> Task item
Please keep to the lines below from the one with "def Meas.ageUs (m" through the one with "if 4 ≤ x.missRun ∧ !x.alarmed then", and restate them word for word, ends included.
****
-- ==== Sys2Proof/Machine/AllocSolve.lean ====
section
/-! DEFINITION. Sys2Proof/Machine/AllocSolve.lean: the problem of one tick, the check and shedding, the solver, rounding
and repair (R43 to R46, R53 to R70, R700, R701). -/
namespace Sys2Proof.Machine

/-- The problem of one tick: the model, the bounds of every dispenser (R701) and source (R44), the cabinets that may
carry power and the dispenser each serves, and the cabinets that draw (not FREE). -/
structure Prob where
  m : Tbl Byte
  hi : Tbl Int
  lo : Tbl Int
  shi : Tbl Int
  slo : Tbl Int
  disp : Tbl Nat      -- cabinet ↦ dispenser + 1 where it is BOUND and available
  draws : Tbl Bool    -- cabinet ↦ not FREE
  admitted : Tbl Bool -- dispenser ↦ routed and admitted
  deriving DecidableEq, Repr

/-- The cabinets that serve dispenser d, ascending. -/
def Prob.cabsOf (p : Prob) (d : Nat) : List Nat := (p.disp.filter fun e => e.2 == d + 1).map Prod.fst

def Prob.hiOf (p : Prob) (d : Nat) : Int := Tbl.get p.hi 0 d
def Prob.loOf (p : Prob) (d : Nat) : Int := Tbl.get p.lo 0 d
def Prob.adm (p : Prob) (d : Nat) : Bool := Tbl.get p.admitted false d

def sumI (l : List Int) : Int := l.foldl (· + ·) 0

/-- R70: the cabinet's latest STATUS is fresh and reports READY. -/
def cabAvail (a : AllocSt) (now c : Nat) : Bool :=
  let x := Tbl.get a.cab CabIn.init c
  x.seen && x.st == 1 && decide (now ≤ x.at_ + 4 * cabStatusMs a.model c * ms)

def routeOf (a : AllocSt) (c : Nat) : Route := Tbl.get a.route Route.init c

/-- Cabinet ↦ dispenser + 1 where BOUND and available. -/
def servedBy (a : AllocSt) (now : Nat) : Tbl Nat :=
  (idx (nCab a.model)).filterMap fun c =>
    let r := routeOf a c
    match r.st, r.disp with
    | .bound, some d => if cabAvail a now c then some (c, d + 1) else none
    | _, _ => none

/-- R44: the bounds of a source, with the ramp terms left out where `noUp` or `noDn`; R700: a ramp term that inverts
the bounds is dropped, and lo is set to hi if they still cross. The Boolean says that R700 dropped a term. -/
def srcBounds (a : AllocSt) (io : Io) (x : SrcIn) (noUp noDn : Bool) (s : Nat) : Int × Int × Bool :=
  let m := a.model
  let prev := Tbl.get a.ps 0 s
  let imp := min (impMax m s) (io.reg (Reg.ALLOC.SRC_IMP_LIM s)).toNat
  let exp := max (-expMax m s) (-((io.reg (Reg.ALLOC.SRC_EXP_LIM s)).toNat : Int))
  let hi0 := if srcKind m s = 1 then min imp x.dis else imp
  let lo0 := if srcKind m s = 1 then max exp (-x.chg) else if srcKind m s = 2 then max exp (genMin m s) else exp
  let up := prev + odiv (rampUp m s) 4
  let dn := prev - odiv (rampDn m s) 4
  let hi := if noUp then hi0 else min hi0 up
  let lo := if noDn then lo0 else max lo0 dn
  if lo ≤ hi then (lo, hi, false)
  else
    let dropDn := !noDn && decide (dn > hi)
    let dropUp := !noUp && decide (up < lo)
    let lo1 := if dropDn then lo0 else lo
    let hi1 := if dropUp then hi0 else hi
    (if lo1 ≤ hi1 then lo1 else hi1, hi1, dropDn || dropUp)

/-- R701: the bounds of a dispenser made consistent with its BOUND, available cabinets. -/
def r701 (m : Tbl Byte) (cabs : List Nat) (hi lo : Int) : Int × Int :=
  let top := sumI (cabs.map (cabMax m))
  let bot := sumI (cabs.map (cabMin m))
  let c := fun (x : Int) => max bot (min top x)
  let hi1 := c hi
  let lo1 := c lo
  let lo2 := if hi1 < lo1 ∧ 0 < lo1 then max hi1 0 else lo1
  (if hi1 < lo2 then lo2 else hi1, lo2)

/-- R61: the point of an interval nearest to zero. -/
def nearZero (lo hi : Int) : Int := if 0 < lo then lo else if hi < 0 then hi else 0

/-- The power a dispenser is held at while the bounds are checked. -/
def heldAt (p : Prob) (d : Nat) : Int :=
  if p.adm d then (if 0 < p.loOf d then p.loOf d else if p.hiOf d < 0 then p.hiOf d else 0) else 0

/-- The share of a held dispenser's power that cabinet c takes: in proportion to OUT_MAX_W, or to the magnitude of
OUT_MIN_W when discharging. -/
def heldShare (p : Prob) (d c : Nat) : Int :=
  let x := heldAt p d
  let cs := p.cabsOf d
  let w := fun k => if 0 ≤ x then cabMax p.m k else -cabMin p.m k
  let tot := sumI (cs.map w)
  if x = 0 ∨ tot ≤ 0 then 0 else odiv (x * w c) tot.toNat

/-- AC power of a cabinet at output x (chapter 01): a FREE cabinet draws nothing. -/
def acOf (p : Prob) (c : Nat) (x : Int) : Int := if Tbl.get p.draws false c then x + lossAt (cabMap p.m c) x else 0

/-- Draw at a node itself: its cabinets and its auxiliary allowance. -/
def nodeDraw (p : Prob) (out : Nat → Int) (k : Nat) : Int :=
  auxW p.m k + sumI (((idx (nCab p.m)).filter fun c => cabNode p.m c == k).map fun c => acOf p c (out c))

/-- The sources attached to a node. -/
def srcsAt (m : Tbl Byte) (k : Nat) : List Nat := (idx (nSrc m)).filter fun s => srcNode m s == k
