/-- R153. -/
def Meas.old (m : Meas) (t staleMs : Nat) : Bool :=
  m.stale || match m.at_ with
    | some a => decide (a + staleMs * ms < t)
    | none => false

/-- A measurement's age, µs. -/
def Meas.ageUs (m : Meas) (t : Nat) : Nat :=
  match m.at_ with
  | some a => satU 32 ((t - a) / us)
  | none => 0xFFFFFFFF

/-- A load-switch channel takes a duty from its owner; a hold after a lost link ends there (R599, R621). -/
def engineDuty (io : Io) (ch d : Nat) : Io :=
  if ch < 24 then io.setReg (Reg.LSW.CH_DUTY ch) (w32 (d % 2 ^ 14)) else io

/-- A demand in 0.01 %. -/
def clampPct (u : Int) : Nat := (max 0 (min 10000 u)).toNat

/-- R173: the payload of SETPOINT. -/
def setpointBytes (s chan txMs fall flags t : Nat) (u : Int) : List Byte :=
  le 2 chan ++ le 2 s ++ leS 4 u ++ le 8 (t + max (4 * txMs) 5 * ms) ++ le 2 fall ++ le 2 flags

/-- R132, R136, R173: an output goes to the sink. -/
def ctlePublish (t s : Nat) (u : Int) (flags : Nat) (c : CtleSt) (io : Io) : CtleSt × Io :=
  let sel := sinkSel io s
  let x := { slotOf c s with out := u }
  let c1 := c.putSlot s x
  match sinkKind io s with
  | 3 => (c1, engineDuty io (sel % 32) (clampPct u))
  | 5 => (c1, io.setReg (Reg.ALLOC.SRC_IMP_LIM (sel % 64)) (wS (max 0 u)))
  | 6 => (c1, io.setReg (Reg.ALLOC.SRC_EXP_LIM (sel % 64)) (wS (max 0 u)))
  | 7 =>
    let tx := bitsN sel 11 8
    let win := t / (max tx 1 * ms) + 1
    if x.sentWin = win then (c1, io)
    else
      (c.putSlot s { x with sentWin := win },
       io.send 8 4 false (bitsN sel 27 12)
        (setpointBytes s (sel % 256) tx (io.fld (Reg.CTLE.STALE s) 31 26) flags t u))
  | 8 =>
    let g := sel % 512
    (c1.putGen g { genOf c g with ofs := u }, io)
  | _ => (c1, io)

/-- R156, row MISS_ALARM: the run of misses has reached 4 and has no record yet. -/
def missAlarm (s : Nat) (c : CtleSt) (io : Io) : CtleSt × Io :=
  let x := slotOf c s
  if 4 ≤ x.missRun ∧ !x.alarmed then
    (c.putSlot s { x with alarmed := true }, (q2Slot io 0x75 0xC s 0 (satU 32 x.missRun)).evt 0x40120000 4)
  else (c, io)

/-- R155: a due evaluation is skipped. -/
def evalMiss (s : Nat) (c : CtleSt) (io : Io) : CtleSt × Io :=
  let x := slotOf c s
  missAlarm s (c.putSlot s { x with missRun := x.missRun + 1 }) (io.count Reg.CTLE.MISS_CNT)

/-- R142, R177: a slot enters FAULT; cause 0 residue, 1 memory. Assumption log: 47 (DESIGN CHOICE). -/
def slotFault (s cause : Nat) (c : CtleSt) (io : Io) : CtleSt × Io :=
  let io1 := (q2Slot io 0x74 0xC s cause (io.reg (Reg.CTLE.SAFE s)).toNat).evt 0x40120000 2
  let io2 := if cause = 0 then io1.evt 0x40120000 3 else io1
  (c.putSlot s { slotOf c s with fault := true },
   io2.errRec .ctle 0 ⟨if cause = 0 then 4 else 3, 0, 0, 0, Reg.CTLE.CTL s % 0x10000000000, s, io.now⟩)

/-- R141: SAFE is published in place of an evaluation. -/
def publishSafe (t s : Nat) (c : CtleSt) (io : Io) : CtleSt × Io := ctlePublish t s (sW (io.reg (Reg.CTLE.SAFE s))) 2 c io

/-- A completed evaluation (EVAL_CNT, MISS_RUN). Assumption log: 42 (DEDUCED). -/
def Slot.complete (x : Slot) (t : Nat) : Slot :=
  { x with evalCnt := (x.evalCnt + 1) % 2 ^ 32, missRun := 0, alarmed := false, lastT := t, done := true }

/-- R154: the output is held. A held evaluation counts as completed (DEDUCED: SETPOINT carries HELD). Assumption log: 42 (DEDUCED). -/
def holdSlot (t s : Nat) (m : Meas) (c : CtleSt) (io : Io) : CtleSt × Io :=
  let x := slotOf c s
  let y := x.complete t
  match x.held with
  | some n => ctlePublish t s x.out 1 (c.putSlot s { y with held := some (n + 1) }) io
  | none => ctlePublish t s x.out 1 (c.putSlot s { y with held := some 1 })
      ((q2Slot io 0x72 8 s 0 (m.ageUs t)).evt 0x40120000 1)

/-- R154: the run of staleness ends. -/
def freshSlot (s : Nat) (c : CtleSt) (io : Io) : CtleSt × Io :=
  let x := slotOf c s
  match x.held with
  | some n => (c.putSlot s { x with held := none }, q2Slot io 0x73 4 s 0 (satU 32 n))
  | none => (c, io)

/-- R161: an inverted pair of limits. -/
def invSlot (t s : Nat) (c : CtleSt) (io : Io) : CtleSt × Io :=
  let x := slotOf c s
  let a := x.act
  let mid := 2 * b2n (decide (a.outMax < a.outMin)) + b2n (decide (a.iMax < a.iMin))
  let io1 := if x.invLim then io else (q2Slot io 0x76 8 s mid 0).evt 0x40120000 5
  ctlePublish t s x.out 0 (c.putSlot s { x.complete t with invLim := true }) io1

/-- The arithmetic of R138: the new slot, and u_sum. -/
def Slot.step (x : Slot) (sp pv : Int) : Slot × Int :=
  let a := x.act
  let e0 := sat32 (sp - pv)
  let e := if e0.natAbs ≤ a.deadband then 0 else e0
  let f := rnd16 (a.kf * sp)
  let p := rnd16 (a.kp * e)
  let dv : Int := match x.pvPrev with
    | some q => -(pv - q)
    | none => 0
  let dstate := x.dstate + (a.kd * dv - x.dstate) / ((2 ^ a.dsh : Nat) : Int)
  let d := rnd16 dstate
  let uPre := f + p + d + rnd16 x.i
  let hold := (decide (a.outMax ≤ uPre) && decide (0 < e)) || (decide (uPre ≤ a.outMin) && decide (e < 0))
  let i := if hold then x.i else max (a.iMin * 65536) (min (a.iMax * 65536) (x.i + a.ki * e))
  let u := f + p + d + rnd16 i
  ({ x with err := e, pv := pv, pvPrev := some pv, dstate := dstate, i := i, iHeld := hold, invLim := false,
            sat := if a.outMax < u then 1 else if u < a.outMin then 2 else 0 }, u)

/-- R183: SAT when a run of saturated evaluations begins, SAT_END when it ends. Assumption log: 43 (DEDUCED). -/
def satRecords (s was is : Nat) (uSum u : Int) (io : Io) : Io :=
  if !io.flag (Reg.CTLE.CTL s) 18 then io
  else if was = 0 ∧ is ≠ 0 then (q2Slot io 0x70 4 s (2 * b2n (is == 1)) (unS 32 (sat32 uSum))).evt 0x40120000 0
  else if was ≠ 0 ∧ is = 0 then q2Slot io 0x71 4 s 0 (unS 32 u)
  else io

/-- R138: the evaluation proper, on a fresh measurement and limits in order. -/
def evalFresh (t s : Nat) (pv : Int) (c : CtleSt) (io : Io) : CtleSt × Io :=
  let x := slotOf c s
  let r := x.step (slotSp c io s) pv
  let u := max x.act.outMin (min x.act.outMax r.2)
  ctlePublish t s u 0 (c.putSlot s (r.1.complete t)) (satRecords s x.sat r.1.sat r.2 u io)

/-- One due evaluation at time t (R138 to R142, R153 to R156, R161). -/
def evaluate (ext : Word → Meas) (ev : CtlEv) (t s : Nat) (c0 : CtleSt) (io : Io) : CtleSt × Io :=
  let c := c0.putSlot s ((slotOf c0 s).settle t)
  if ev.miss.contains s || !io.flag Reg.CTLE.CTRL 0 then evalMiss s c0 io
  else if (slotOf c s).fault then publishSafe t s c io
  else if ev.memSlot.contains s then
    let r := slotFault s 1 c io
    publishSafe t s r.1 r.2
  else if ev.residue.contains s then
    let r := slotFault s 0 c io
    publishSafe t s r.1 r.2
  else
    let m := slotPv ext c io s
    if m.old t (io.fld (Reg.CTLE.STALE s) 7 0) then holdSlot t s m c io
    else
      let r := freshSlot s c io
      let a := (slotOf r.1 s).act
      if a.outMax < a.outMin ∨ a.iMax < a.iMin then invSlot t s r.1 r.2 else evalFresh t s m.val r.1 r.2

/-- Evaluations one after another, ascending. -/
def evaluateAll (ext : Word → Meas) (ev : CtlEv) (t : Nat) (l : List Nat) (s : CtleSt × Io) : CtleSt × Io :=
  l.foldl (fun s k => evaluate ext ev t k s.1 s.2) s

/-- R147: step 4 of tick n. -/
def ctleTick (active : Bool) (ext : Word → Meas) (ev : CtlEv) (n : Nat) (c : CtleSt) (io : Io) : CtleSt × Io :=
  if active then
    evaluateAll ext ev (n * tickNs) (dueIn io ((enabledSlots io).filter (tickBound io)) n) ({ c with lastTick := n + 1 }, io)
  else (c, io)

/-- R155: the tick was abandoned before step 4. -/
def ctleTickMissed (active : Bool) (n : Nat) (c : CtleSt) (io : Io) : CtleSt × Io :=
  if active then
    (dueIn io ((enabledSlots io).filter (tickBound io)) n).foldl (fun s k => evalMiss k s.1 s.2) ({ c with lastTick := n + 1 }, io)
  else (c, io)

/-! Generators. -/

/-- The trajectory's limits. -/
def genLim (io : Io) (g : Nat) : Int × Int × Int :=
  ((io.reg (Reg.CTLE.VMAX g)).toNat, (io.reg (Reg.CTLE.AMAX g)).toNat, (io.reg (Reg.CTLE.JMAX g)).toNat)

/-- R165, R166, R169: a generator replans at time t. Assumption log: 40 (DEDUCED). -/
def Gen.replanAt (x : Gen) (t : Nat) (lim : Int × Int × Int) (goal : Int) : Gen :=
  let m := x.motion t
  let p := planTo lim.1 lim.2.1 lim.2.2 m (goal * fx1)
  { x with t0 := t, x0 := m.x, v0 := m.v, a0 := m.a, plan := p.1 ++ p.2, goal := goal, replan := false,
           ovr := overshoots lim.2.1 lim.2.2 (m.finish p.1) (goal * fx1), reduce := fxToNs (planLen p.1) }

/-- A generator stops where it is, v and a zero, at its published position. Assumption log: 41 (DEDUCED). -/
def Gen.halt (x : Gen) : Gen :=
  { x with x0 := x.x * fx1, v0 := 0, a0 := 0, plan := [], replan := false, ovr := false, reduce := 0 }

/-- R708 at a frame start for a generator whose plan may be at rest: the shifted motion. -/
def Gen.shift (x : Gen) (t : Nat) : Gen :=
  let m := x.motion t
  { x with t0 := t, x0 := m.x + x.ofs * fx1, v0 := m.v, a0 := m.a, plan := [], ofs := 0, drop := false, replan := true }

/-- R165, R177: one generator's step at the frame start t. Assumption log: 40 (DEDUCED), 47 (DESIGN CHOICE). -/
def genStep (ev : CtlEv) (t g : Nat) (c : CtleSt) (io : Io) : CtleSt × Io :=
  let x := genOf c g
  if ev.memGen.contains g then
    (c.putGen g x.halt,
     ((q2GenLimit ((io.setFlag (Reg.CTLE.GCTL g) 31 false).setReg (Reg.CTLE.X g) (wS x.x)) g x.x).errRec .ctle 0
       ⟨3, 0, 0, 0, Reg.CTLE.GCTL g % 0x10000000000, g, io.now⟩))
  else
    let y := if x.drop then x.shift t else x
    let z := if y.replan then y.replanAt t (genLim io g) (sW (io.reg (Reg.CTLE.TARGET g))) else y
    let m := z.motion t
    if z.arrival ≤ t ∨ z.plan = [] then (c.putGen g { z with x := fxRound m.x }, io)
    else
      let f := io.fresh
      (c.putGen g { z with x := publishX m (Config.freeInt f.1) }, f.2)

/-- Row CTLE_FRAME: the frame that site time is in, once (R148, R165). -/
def ctleFrame (active : Bool) (ext : Word → Meas) (ev : CtlEv) (c : CtleSt) (io : Io) : CtleSt × Io :=
  let f := io.now / 50000
  if active && decide (c.lastFrame ≤ f) then
    let t := f * 50000
    let r := if io.flag Reg.CTLE.CTRL 8 then
        (enabledGens io).foldl (fun s g => genStep ev t g s.1 s.2) ({ c with lastFrame := f + 1 }, io)
      else ({ c with lastFrame := f + 1 }, io)
    evaluateAll ext ev t (dueIn io ((enabledSlots io).filter fun s => !tickBound io s) f) r
  else (c, io)

/-- R171: GCTL is written. A disabled generator keeps its position. Assumption log: 41 (DEDUCED). -/
def genEnable (ok : Guard → Bool) (who : Who) (g : Nat) (v : Word) (c : CtleSt) (io : Io) : CtleSt × Io :=
  match regDesc 0x40120200 with
  | none => (c, io)
  | some d =>
    let io1 := io.writeAs d ok who (Reg.CTLE.GCTL g) 0x40120200 v
    let x := genOf c g
    if !genEn io g && genEn io1 g then
      let p := sW (io.reg (Reg.CTLE.X g))
      (c.putGen g { x with x0 := p * fx1, v0 := 0, a0 := 0, plan := [], goal := p, x := p, replan := true, ovr := false, reduce := 0 }, io1)
    else if genEn io g && !genEn io1 g then (c.putGen g x.halt, io1.setReg (Reg.CTLE.X g) (wS x.x))
    else (c, io1)

/-- R172: ALLOC owns the TARGET of a BUFFER or GEN source's generator. -/
def allocOwns (m : Tbl Byte) (g : Nat) : Bool :=
  decide (256 ≤ g) && decide (g - 256 < nSrc m) && srcKind m (g - 256) != 0

/-- R166, R167, R172: software writes TARGET. -/
def genTarget (m : Tbl Byte) (who : Who) (g : Nat) (v : Word) (c : CtleSt) (io : Io) : CtleSt × Io :=
  if allocOwns m g then (c, io.access .ctle 0 4 who 0x40120204 v.toNat)
  else (c.putGen g { genOf c g with replan := (genOf c g).replan || genEn io g }, io.setReg (Reg.CTLE.TARGET g) v)

/-- R172: ALLOC writes the committed power of each BUFFER and GEN source. -/
def allocTargets (m : Tbl Byte) (ps : Tbl Int) (c : CtleSt) (io : Io) : CtleSt × Io :=
  ((List.range (nSrc m)).filter fun s => srcKind m s != 0).foldl (fun r s =>
    let g := 256 + s
    let v := wS (sat32 (Tbl.get ps 0 s))
    if r.2.reg (Reg.CTLE.TARGET g) = v then r
    else (r.1.putGen g { genOf r.1 g with replan := (genOf r.1 g).replan || genEn r.2 g }, r.2.setReg (Reg.CTLE.TARGET g) v)) (c, io)

/-- R166, R169: a write of VMAX, AMAX or JMAX (which 0, 1, 2). Assumption log: 40 (DEDUCED). -/
def genLimit (ok : Guard → Bool) (who : Who) (g which : Nat) (v : Word) (c : CtleSt) (io : Io) : CtleSt × Io :=
  let a := 0x40120208 + 4 * which
  match regDesc a with
  | none => (c, io)
  | some d =>
    let io1 := io.writeAs d ok who (bankKey a g) a v
    let x := genOf c g
    let m := x.motion io.now
    let below := genEn io g && decide (v ≠ 0)
      && ((which == 0 && decide ((v.toNat : Int) * fx1 < (m.v.natAbs : Int)))
        || (which == 1 && decide ((v.toNat : Int) * fx1 < (m.a.natAbs : Int))))
    (c.putGen g { x with replan := x.replan || (genEn io g && decide (v ≠ 0)) }, if below then q2GenLimit io1 g x.x else io1)

/-- CTRL.GEN_EN is written: to 0, every generator stops at its present position; to 1, each replans. Assumption log: 41 (DEDUCED). -/
def genGate (old new : Word) (c : CtleSt) (io : Io) : CtleSt :=
  if bit old 8 && !bit new 8 then (enabledGens io).foldl (fun c g => c.putGen g (genOf c g).halt) c
  else if !bit old 8 && bit new 8 then
    (enabledGens io).foldl (fun c g => c.putGen g { genOf c g with replan := true }) c
  else c

/-! What the windows show. -/

/-- SLOT_STAT of a slot. -/
def Slot.statWord (x : Slot) : Word :=
  w32 (satU 8 x.missRun * 65536 + b2n x.invLim * 64 + b2n x.fault * 32 + b2n x.held.isSome * 16 + b2n x.iHeld * 8
    + b2n (x.sat == 2) * 4 + b2n (x.sat == 1) * 2)

/-- The computed words of a slot's window, by offset. -/
def slotView (c : CtleSt) (io : Io) (s o : Nat) : Option Word :=
  let x := slotOf c s
  match o with
  | 0x100 => some (setBits (io.reg (Reg.CTLE.CTL s)) 29 29 (b2n (tickBound io s)))
  | 0x150 => some (wS x.out)
  | 0x154 => some (wS x.err)
  | 0x158 => some (w32 (unS 64 (integratorSeen io c s)))
  | 0x15C => some (w32 (unS 64 (integratorSeen io c s) / 2 ^ 32))
  | 0x160 => some (wS (sat32 x.dstate))
  | 0x164 => some (wS x.pv)
  | 0x168 => some x.statWord
  | 0x16C => some (w32 x.evalCnt)
  | 0x170 => some (w32 x.lastT)
  | 0x174 => some (w32 (x.lastT / 2 ^ 32))
  | 0x178 => some (w32 x.actVer)
  | _ => none

/-- GSTAT. -/
def genStat (x : Gen) (io : Io) (g : Nat) : Word :=
  let moving := genEn io g && (x.replan || (decide (x.plan ≠ []) && decide (io.now < x.arrival)))
  let pos := if genEn io g then x.x else sW (io.reg (Reg.CTLE.X g))
  let there := !moving && pos == sW (io.reg (Reg.CTLE.TARGET g))
  w32 (b2n (moving && decide (io.now < x.t0 + x.reduce)) * 8 + b2n (moving && x.ovr) * 4 + b2n moving * 2 + b2n there)

/-- The computed words of a generator's window, by offset. V and A are sampled at the last frame start. -/
def genView (c : CtleSt) (io : Io) (g o : Nat) : Option Word :=
  let x := genOf c g
  let m := x.motion ((c.lastFrame - 1) * 50000)
  match o with
  | 0x214 => if genEn io g then some (wS x.x) else none
  | 0x218 => some (wS (fxRound m.v))
  | 0x21C => some (wS (fxRound m.a))
  | 0x220 => some (genStat x io g)
  | 0x224 => some (w32 (if x.plan = [] then 0 else x.arrival))
  | 0x228 => some (w32 (if x.plan = [] then 0 else x.arrival / 2 ^ 32))
  | 0x22C => some (wS x.ofs)
  | _ => none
****
> Task solution
def Meas.ageUs (m : Meas) (t : Nat) : Nat :=
  match m.at_ with
  | some a => satU 32 ((t - a) / us)
  | none => 0xFFFFFFFF

/-- A load-switch channel takes a duty from its owner; a hold after a lost link ends there (R599, R621). -/
def engineDuty (io : Io) (ch d : Nat) : Io :=
  if ch < 24 then io.setReg (Reg.LSW.CH_DUTY ch) (w32 (d % 2 ^ 14)) else io

/-- A demand in 0.01 %. -/
def clampPct (u : Int) : Nat := (max 0 (min 10000 u)).toNat

/-- R173: the payload of SETPOINT. -/
def setpointBytes (s chan txMs fall flags t : Nat) (u : Int) : List Byte :=
  le 2 chan ++ le 2 s ++ leS 4 u ++ le 8 (t + max (4 * txMs) 5 * ms) ++ le 2 fall ++ le 2 flags

/-- R132, R136, R173: an output goes to the sink. -/
def ctlePublish (t s : Nat) (u : Int) (flags : Nat) (c : CtleSt) (io : Io) : CtleSt × Io :=
  let sel := sinkSel io s
  let x := { slotOf c s with out := u }
  let c1 := c.putSlot s x
  match sinkKind io s with
  | 3 => (c1, engineDuty io (sel % 32) (clampPct u))
  | 5 => (c1, io.setReg (Reg.ALLOC.SRC_IMP_LIM (sel % 64)) (wS (max 0 u)))
  | 6 => (c1, io.setReg (Reg.ALLOC.SRC_EXP_LIM (sel % 64)) (wS (max 0 u)))
  | 7 =>
    let tx := bitsN sel 11 8
    let win := t / (max tx 1 * ms) + 1
    if x.sentWin = win then (c1, io)
    else
      (c.putSlot s { x with sentWin := win },
       io.send 8 4 false (bitsN sel 27 12)
        (setpointBytes s (sel % 256) tx (io.fld (Reg.CTLE.STALE s) 31 26) flags t u))
  | 8 =>
    let g := sel % 512
    (c1.putGen g { genOf c g with ofs := u }, io)
  | _ => (c1, io)

/-- R156, row MISS_ALARM: the run of misses has reached 4 and has no record yet. -/
def missAlarm (s : Nat) (c : CtleSt) (io : Io) : CtleSt × Io :=
  let x := slotOf c s
  if 4 ≤ x.missRun ∧ !x.alarmed then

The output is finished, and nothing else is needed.